[Saved entries]
────────────────────────────────────────
-- ==== Sys2Proof/Machine/ScalarInt.lean ====
section
/-! DEFINITION. The scalar integer words: SINT, SIMM and SLI (R59 to R65). -/

namespace Sys2Proof.Machine

/-! ## Values (R60 to R64) -/

/-- Quotient, truncated toward zero; the defined results of R62. -/
def sdivValue (a b : Scalar) : Scalar := if b = 0 then BitVec.allOnes 64 else a.sdiv b
def sdivnValue (a b : Scalar) : Scalar := if b = 0 then BitVec.allOnes 64 else a.udiv b

/-- Remainder, with the sign of the dividend; the defined results of R62. -/
def smodValue (a b : Scalar) : Scalar := if b = 0 then a else a.srem b
def smodnValue (a b : Scalar) : Scalar := if b = 0 then a else a.umod b

/-- Bits [127:64] of the product, signed and unsigned. -/
def smulhValue (a b : Scalar) : Scalar := BitVec.ofInt 64 (a.toInt * b.toInt / 2 ^ 64)
def smulhnValue (a b : Scalar) : Scalar := BitVec.ofNat 64 (a.toNat * b.toNat / 2 ^ 64)

/-- A truth value as a scalar. -/
def truth (b : Bool) : Scalar := if b then 1 else 0

/-- A shift count: bits [5:0] (R61). -/
def count (b : Scalar) : Nat := b.toNat % 64

/-- Leading zero bits of the low `w` bits of a number, and its one bits. -/
def leadingZeros (w v : Nat) : Nat := if v = 0 then w else w - 1 - Nat.log2 v
def oneBits (w v : Nat) : Nat := ((List.range w).filter fun i => v.testBit i).length

/-- The code address of a word relative to the offset and plane of the word at issue (R64); in a handler, to TVEC
and plane 0 (R323). -/
def State.codeAddress (s : State) (g : Group) (plane : Nat) (imm : BitVec 17) : Scalar :=
  match g.mode with
  | .steward => BitVec.ofNat 64 g.vec + (BitVec.ofNat 64 g.off + sext17 imm) * 4
  | .user =>
    let r := s.recordOf g
    BitVec.ofNat 64 (r.entry + plane * (r.pstride * 256)) + (BitVec.ofNat 64 g.off + sext17 imm) * 4

/-! ## Register forms, major 0 (R60) -/

/-- `SADD` (R60). -/
def execSadd (d a b : Reg) (s : State) : Host.Outcome State Fault Refusal :=
  word (.sadd d a b) s fun c g => s.scalResult c g d [(g.srcS .a a) + (g.srcS .b b)] 0

/-- `SSUB` (R60). -/
def execSsub (d a b : Reg) (s : State) : Host.Outcome State Fault Refusal :=
  word (.ssub d a b) s fun c g => s.scalResult c g d [(g.srcS .a a) - (g.srcS .b b)] 0

/-- `SMUL` (R60). -/
def execSmul (d a b : Reg) (s : State) : Host.Outcome State Fault Refusal :=
  word (.smul d a b) s fun c g => s.scalResult c g d [(g.srcS .a a) * (g.srcS .b b)] 0

/-- `SMULH_I` (R60). -/
def execSmulhI (d a b : Reg) (s : State) : Host.Outcome State Fault Refusal :=
  word (.smulhI d a b) s fun c g => s.scalResult c g d [smulhValue (g.srcS .a a) (g.srcS .b b)] 0

/-- `SMULH_N` (R60). -/
def execSmulhN (d a b : Reg) (s : State) : Host.Outcome State Fault Refusal :=
  word (.smulhN d a b) s fun c g => s.scalResult c g d [smulhnValue (g.srcS .a a) (g.srcS .b b)] 0

/-- `SDIV_I` (R62). -/
def execSdivI (d a b : Reg) (s : State) : Host.Outcome State Fault Refusal :=
  word (.sdivI d a b) s fun c g => s.scalResult c g d [sdivValue (g.srcS .a a) (g.srcS .b b)] 0

/-- `SDIV_N` (R62). -/
def execSdivN (d a b : Reg) (s : State) : Host.Outcome State Fault Refusal :=
  word (.sdivN d a b) s fun c g => s.scalResult c g d [sdivnValue (g.srcS .a a) (g.srcS .b b)] 0

/-- `SMOD_I` (R62). -/
def execSmodI (d a b : Reg) (s : State) : Host.Outcome State Fault Refusal :=
  word (.smodI d a b) s fun c g => s.scalResult c g d [smodValue (g.srcS .a a) (g.srcS .b b)] 0

/-- `SMOD_N` (R62). -/
def execSmodN (d a b : Reg) (s : State) : Host.Outcome State Fault Refusal :=
  word (.smodN d a b) s fun c g => s.scalResult c g d [smodnValue (g.srcS .a a) (g.srcS .b b)] 0

/-- `SAND` (R60). -/
def execSand (d a b : Reg) (s : State) : Host.Outcome State Fault Refusal :=
  word (.sand d a b) s fun c g => s.scalResult c g d [(g.srcS .a a) &&& (g.srcS .b b)] 0

/-- `SOR` (R60). -/
def execSor (d a b : Reg) (s : State) : Host.Outcome State Fault Refusal :=
  word (.sor d a b) s fun c g => s.scalResult c g d [(g.srcS .a a) ||| (g.srcS .b b)] 0

/-- `SXOR` (R60). -/
def execSxor (d a b : Reg) (s : State) : Host.Outcome State Fault Refusal :=
  word (.sxor d a b) s fun c g => s.scalResult c g d [(g.srcS .a a) ^^^ (g.srcS .b b)] 0

/-- `SANDN` (R60). -/
def execSandn (d a b : Reg) (s : State) : Host.Outcome State Fault Refusal :=
  word (.sandn d a b) s fun c g => s.scalResult c g d [(g.srcS .a a) &&& ~~~(g.srcS .b b)] 0

/-- `SSHL` (R61). -/
def execSshl (d a b : Reg) (s : State) : Host.Outcome State Fault Refusal :=
  word (.sshl d a b) s fun c g => s.scalResult c g d [(g.srcS .a a) <<< count (g.srcS .b b)] 0

/-- `SSHR` (R61). -/
def execSshr (d a b : Reg) (s : State) : Host.Outcome State Fault Refusal :=
  word (.sshr d a b) s fun c g => s.scalResult c g d [(g.srcS .a a) >>> count (g.srcS .b b)] 0

/-- `SSRA` (R61). -/
def execSsra (d a b : Reg) (s : State) : Host.Outcome State Fault Refusal :=
  word (.ssra d a b) s fun c g => s.scalResult c g d [(g.srcS .a a).sshiftRight (count (g.srcS .b b))] 0

/-- `SMIN_I` (R60). -/
def execSminI (d a b : Reg) (s : State) : Host.Outcome State Fault Refusal :=
  word (.sminI d a b) s fun c g => s.scalResult c g d [if (g.srcS .a a).slt (g.srcS .b b) then (g.srcS .a a) else (g.srcS .b b)] 0

/-- `SMIN_N` (R60). -/
def execSminN (d a b : Reg) (s : State) : Host.Outcome State Fault Refusal :=
  word (.sminN d a b) s fun c g => s.scalResult c g d [if (g.srcS .a a) < (g.srcS .b b) then (g.srcS .a a) else (g.srcS .b b)] 0

/-- `SMAX_I` (R60). -/
def execSmaxI (d a b : Reg) (s : State) : Host.Outcome State Fault Refusal :=
  word (.smaxI d a b) s fun c g => s.scalResult c g d [if (g.srcS .a a).slt (g.srcS .b b) then (g.srcS .b b) else (g.srcS .a a)] 0

/-- `SMAX_N` (R60). -/
def execSmaxN (d a b : Reg) (s : State) : Host.Outcome State Fault Refusal :=
  word (.smaxN d a b) s fun c g => s.scalResult c g d [if (g.srcS .a a) < (g.srcS .b b) then (g.srcS .b b) else (g.srcS .a a)] 0

/-- `SSLT_I` (R60). -/
def execSsltI (d a b : Reg) (s : State) : Host.Outcome State Fault Refusal :=
  word (.ssltI d a b) s fun c g => s.scalResult c g d [truth ((g.srcS .a a).slt (g.srcS .b b))] 0

/-- `SSLT_N` (R60). -/
def execSsltN (d a b : Reg) (s : State) : Host.Outcome State Fault Refusal :=
  word (.ssltN d a b) s fun c g => s.scalResult c g d [truth ((g.srcS .a a).ult (g.srcS .b b))] 0

/-- `SSEQ` (R60). -/
def execSseq (d a b : Reg) (s : State) : Host.Outcome State Fault Refusal :=
  word (.sseq d a b) s fun c g => s.scalResult c g d [truth ((g.srcS .a a) == (g.srcS .b b))] 0

/-- `SCLZ` (R60). -/
def execSclz (d a : Reg) (s : State) : Host.Outcome State Fault Refusal :=
  word (.sclz d a) s fun c g => s.scalResult c g d [BitVec.ofNat 64 (leadingZeros 64 (g.srcS .a a).toNat)] 0

/-- `SPOP` (R60). -/
def execSpop (d a : Reg) (s : State) : Host.Outcome State Fault Refusal :=
  word (.spop d a) s fun c g => s.scalResult c g d [BitVec.ofNat 64 (oneBits 64 (g.srcS .a a).toNat)] 0

/-- `SMOV` (R60). -/
def execSmov (d a : Reg) (s : State) : Host.Outcome State Fault Refusal :=
  word (.smov d a) s fun c g => s.scalResult c g d [g.srcS .a a] 0

/-! ## Immediate forms, major 8 (R63) -/

/-- `SADDI` (R63). -/
def execSaddi (d a : Reg) (imm : BitVec 10) (s : State) : Host.Outcome State Fault Refusal :=
  word (.saddi d a imm) s fun c g => s.scalResult c g d [g.srcS .a a + sext10 imm] 0

/-- `SANDI` (R63). -/
def execSandi (d a : Reg) (imm : BitVec 10) (s : State) : Host.Outcome State Fault Refusal :=
  word (.sandi d a imm) s fun c g => s.scalResult c g d [g.srcS .a a &&& sext10 imm] 0

/-- `SORI` (R63). -/
def execSori (d a : Reg) (imm : BitVec 10) (s : State) : Host.Outcome State Fault Refusal :=
  word (.sori d a imm) s fun c g => s.scalResult c g d [g.srcS .a a ||| sext10 imm] 0

/-- `SXORI` (R63). -/
def execSxori (d a : Reg) (imm : BitVec 10) (s : State) : Host.Outcome State Fault Refusal :=
  word (.sxori d a imm) s fun c g => s.scalResult c g d [g.srcS .a a ^^^ sext10 imm] 0

/-- `SSLTI` (R63). -/
def execSslti (d a : Reg) (imm : BitVec 10) (s : State) : Host.Outcome State Fault Refusal :=
  word (.sslti d a imm) s fun c g => s.scalResult c g d [truth ((g.srcS .a a).slt (sext10 imm))] 0

/-- `SSHLI` (R63). -/
def execSshli (d a : Reg) (n : BitVec 6) (s : State) : Host.Outcome State Fault Refusal :=
  word (.sshli d a n) s fun c g => s.scalResult c g d [g.srcS .a a <<< n.toNat] 0

/-- `SSHRI` (R63). -/
def execSshri (d a : Reg) (n : BitVec 6) (s : State) : Host.Outcome State Fault Refusal :=
  word (.sshri d a n) s fun c g => s.scalResult c g d [g.srcS .a a >>> n.toNat] 0

/-- `SSRAI` (R63). -/
def execSsrai (d a : Reg) (n : BitVec 6) (s : State) : Host.Outcome State Fault Refusal :=
  word (.ssrai d a n) s fun c g => s.scalResult c g d [(g.srcS .a a).sshiftRight n.toNat] 0

/-! ## Long immediates, major 11 (R64) -/

/-- `SMOVI` (R64). -/
def execSmovi (d : Reg) (imm : BitVec 17) (s : State) : Host.Outcome State Fault Refusal :=
  word (.smovi d imm) s fun c g => s.scalResult c g d [sext17 imm] 0

/-- `SLUI` (R64). -/
def execSlui (d : Reg) (imm : BitVec 17) (s : State) : Host.Outcome State Fault Refusal :=
  word (.slui d imm) s fun c g => s.scalResult c g d [(g.srcS .d d <<< 17) ||| imm.zeroExtend 64] 0

/-- `SADDPC` (R64). -/
def execSaddpc (d : Reg) (imm : BitVec 17) (s : State) : Host.Outcome State Fault Refusal :=
  word (.saddpc d imm) s fun c g => s.scalResult c g d [s.codeAddress g c.plane imm] 0

end Sys2Proof.Machine
end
────────────────────────────────────────
Exercise prompt - In the entries, some lines may contain the word "forms". Give how many do, as a number by itself.

Written answer - 2